/-- R209, R224, R233: VLD begins with the bytes of its first unit, a register's 256 of core memory or a block of shared memory: a register
they fill is written with the bruise bits of its four granules, readable four slots after. VST begins with the store of its first unit,
made at the end of the slot. The instruction is in flight until 3 slots after its last unit. -/
def Obligations.VectorLoadAndStoreBegin : Prop :=
  ∀ (s : State) (c : CoreId) (w : BitVec 64) (oda n : Nat) (slots : List Nat),
    let k := ckey c
    let u := slotOf s c.fld
    let nr := bitsOf w.toNat 28 9 + 1
    let reg := bitsOf w.toNat 19 9
    (MayIssue s c .load 0x40 w → w.getLsbD 37 = false → MemAccess s c .load w 38 (256 * nr) nr .rd oda n slots →
      let p : Prog := { kind := 2, w := w, total := 256 * nr, n := n, t := u, first := reg, lat := 3, oda := oda, slots := slots }
      let g := memIncr (memOp w.toNat 38)
      let len := (unitRange p 0).2
      let m := unitNote s c p
      ∃ t, exec (.vld c w) s = .next t ∧
        (unitSlot p 0 ≤ u → len = 256 → UnitsBegin s t
          (countAct (modCore m k (vldWrite p 0 u (dieRead m oda 256) (brMask m.mem.dieBr (oda / 64) 4))) c.fld actSram 2)
          c .load w { p with idx := 1, item := 1 } g) ∧
        (unitSlot p 0 ≤ u → len < 256 → UnitsBegin s t (countAct m c.fld actSram ((len + 127) / 128)) c .load w (gathered m p len) g) ∧
        (u < unitSlot p 0 → UnitsBegin s t s c .load w p g)) ∧
    (MayIssue s c .store 0x80 w → bitsOf w.toNat 37 2 = 0 → MemAccess s c .store w 39 (256 * nr) nr .wr oda n slots →
      let p : Prog := { kind := 3, w := w, total := 256 * nr, n := n, t := u, first := reg, lat := 3, oda := oda, slots := slots }
      let g := memIncr (memOp w.toNat 39)
      let len := (unitRange p 0).2
      ∃ t, exec (.vst c w) s = .next t ∧
        (unitSlot p 0 ≤ u → UnitsBegin s t
          (countAct (putDie s c
            { due := u, oda := oda, n := len, v := bitsOf (vregOf (coreAt s k) reg) 0 (8 * len)
              mask := some (bitsOf (vbrOf (coreAt s k) reg) 0 (len / 64)) }) c.fld actSram ((len + 127) / 128))
          c .store w { p with idx := 1 } g) ∧
        (u < unitSlot p 0 → UnitsBegin s t s c .store w p g))

/-- R152, R153, R169, R207, R209: VST to the send queue or the exchange writes the two flits of its first register three slots on; DSND
writes its first flit two slots after the block that completes it, with the bruise bits of the memory it came from. -/
def Sys2Proof.FlitSendersBegin : Prop :=
  ∀ (s : State) (c : CoreId) (w : BitVec 64) (oda n : Nat) (slots : List Nat),
    let k := ckey c
    let u := slotOf s c.fld
    (MayIssue s c .store 0x80 w → bitsOf w.toNat 37 2 ≠ 0 →
      let reg := bitsOf w.toNat 19 9
      let v := vregOf (coreAt s k) reg
      let b := vbrOf (coreAt s k) reg
      let p : Prog := { kind := 3, w := w, n := bitsOf w.toNat 28 9 + 1, t := u, first := reg, lat := 3 }
      ∃ t, exec (.vst c w) s = .next t ∧
        UnitsBegin s t (modCore s k fun x => Sent x (bitsOf w.toNat 37 2) (bitsOf w.toNat 39 3)
          [(u + 3, { data := BitVec.ofNat 1024 v, b0 := bitOf b 0, b1 := bitOf b 1 }),
           (u + 3, { data := BitVec.ofNat 1024 (v / 2 ^ 1024), b0 := bitOf b 2, b1 := bitOf b 3 })]) c .store w { p with idx := 1 } id) ∧
    (MayIssue s c .drain 0x32 w →
      let nf := bitsOf w.toNat 39 12 + 1
      MemAccess s c .drain w 19 (128 * nf) nf .rd oda n slots →
      let p : Prog := { kind := 5, w := w, total := 128 * nf, n := n, t := u, lat := 2, oda := oda, slots := slots }
      let g := memIncr (memOp w.toNat 19)
      let len := (unitRange p 0).2
      let m := unitNote s c p
      ∃ t, exec (.dsnd c w) s = .next t ∧
        (unitSlot p 0 ≤ u → len = 128 → UnitsBegin s t
          (modCore (countAct m c.fld actSram 1) k fun x =>
            Sent x (bitsOf w.toNat 51 2) (bitsOf w.toNat 53 3) [(u + 2, flitAt m oda)]) c .drain w { p with idx := 1, item := 1 } g) ∧
        (unitSlot p 0 ≤ u → len < 128 → UnitsBegin s t (countAct m c.fld actSram ((len + 127) / 128)) c .drain w (gathered m p len) g) ∧
        (u < unitSlot p 0 → UnitsBegin s t s c .drain w p g))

* * *

_Problem description_
The data, all of it, should be transcribed exactly.

_Result of the exercise_
/-- R209, R224, R233: VLD begins with the bytes of its first unit, a register's 256 of core memory or a block of shared memory: a register
they fill is written with the bruise bits of its four granules, readable four slots after. VST begins with the store of its first unit,
made at the end of the slot. The instruction is in flight until 3 slots after its last unit. -/
def Obligations.VectorLoadAndStoreBegin : Prop :=
  ∀ (s : State) (c : CoreId) (w : BitVec 64) (oda n : Nat) (slots : List Nat),
    let k := ckey c
    let u := slotOf s c.fld
    let nr := bitsOf w.toNat 28 9 + 1
    let reg := bitsOf w.toNat 19 9
    (MayIssue s c .load 0x40 w → w.getLsbD 37 = false → MemAccess s c .load w 38 (256 * nr) nr .rd oda n slots →
      let p : Prog := { kind := 2, w := w, total := 256 * nr, n := n, t := u, first := reg, lat := 3, oda := oda, slots := slots }
      let g := memIncr (memOp w.toNat 38)
      let len := (unitRange p 0).2
      let m := unitNote s c p
      ∃ t, exec (.vld c w) s = .next t ∧
        (unitSlot p 0 ≤ u → len = 256 → UnitsBegin s t
          (countAct (modCore m k (vldWrite p 0 u (dieRead m oda 256) (brMask m.mem.dieBr (oda / 64) 4))) c.fld actSram 2)
          c .load w { p with idx := 1, item := 1 } g) ∧
        (unitSlot p 0 ≤ u → len < 256 → UnitsBegin s t (countAct m c.fld actSram ((len + 127) / 128)) c .load w (gathered m p len) g) ∧
        (u < unitSlot p 0 → UnitsBegin s t s c .load w p g)) ∧
    (MayIssue s c .store 0x80 w → bitsOf w.toNat 37 2 = 0 → MemAccess s c .store w 39 (256 * nr) nr .wr oda n slots →
      let p : Prog := { kind := 3, w := w, total := 256 * nr, n := n, t := u, first := reg, lat := 3, oda := oda, slots := slots }
      let g := memIncr (memOp w.toNat 39)
      let len := (unitRange p 0).2
      ∃ t, exec (.vst c w) s = .next t ∧
        (unitSlot p 0 ≤ u → UnitsBegin s t
          (countAct (putDie s c
            { due := u, oda := oda, n := len, v := bitsOf (vregOf (coreAt s k) reg) 0 (8 * len)
              mask := some (bitsOf (vbrOf (coreAt s k) reg) 0 (len / 64)) }) c.fld actSram ((len + 127) / 128))
          c .store w { p with idx := 1 } g) ∧
        (u < unitSlot p 0 → UnitsBegin s t s c .store w p g))

/-- R152, R153, R169, R207, R209: VST to the send queue or the exchange writes the two flits of its first register three slots on; DSND
writes its first flit two slots after the block that completes it, with the bruise bits of the memory it came from. -/
def Sys2Proof.FlitSendersBegin : Prop :=
  ∀ (s : State) (c : CoreId) (w : BitVec 64) (oda n : Nat) (slots : List Nat),
    let k := ckey c
    let u := slotOf s c.fld
    (MayIssue s c .store 0x80 w → bitsOf w.toNat 37 2 ≠ 0 →
      let reg := bitsOf w.toNat 19 9
      let v := vregOf (coreAt s k) reg
      let b := vbrOf (coreAt s k) reg
      let p : Prog := { kind := 3, w := w, n := bitsOf w.toNat 28 9 + 1, t := u, first := reg, lat := 3 }
      ∃ t, exec (.vst c w) s = .next t ∧
        UnitsBegin s t (modCore s k fun x => Sent x (bitsOf w.toNat 37 2) (bitsOf w.toNat 39 3)
          [(u + 3, { data := BitVec.ofNat 1024 v, b0 := bitOf b 0, b1 := bitOf b 1 }),
           (u + 3, { data := BitVec.ofNat 1024 (v / 2 ^ 1024), b0 := bitOf b 2, b1 := bitOf b 3 })]) c .store w { p with idx := 1 } id) ∧
    (MayIssue s c .drain 0x32 w →
      let nf := bitsOf w.toNat 39 12 + 1
      MemAccess s c .drain w 19 (128 * nf) nf .rd oda n slots →
      let p : Prog := { kind := 5, w := w, total := 128 * nf, n := n, t := u, lat := 2, oda := oda, slots := slots }
      let g := memIncr (memOp w.toNat 19)
      let len := (unitRange p 0).2
      let m := unitNote s c p
      ∃ t, exec (.dsnd c w) s = .next t ∧
        (unitSlot p 0 ≤ u → len = 128 → UnitsBegin s t
          (modCore (countAct m c.fld actSram 1) k fun x =>
            Sent x (bitsOf w.toNat 51 2) (bitsOf w.toNat 53 3) [(u + 2, flitAt m oda)]) c .drain w { p with idx := 1, item := 1 } g) ∧
        (unitSlot p 0 ≤ u → len < 128 → UnitsBegin s t (countAct m c.fld actSram ((len + 127) / 128)) c .drain w (gathered m p len) g) ∧
        (u < unitSlot p 0 → UnitsBegin s t s c .drain w p g))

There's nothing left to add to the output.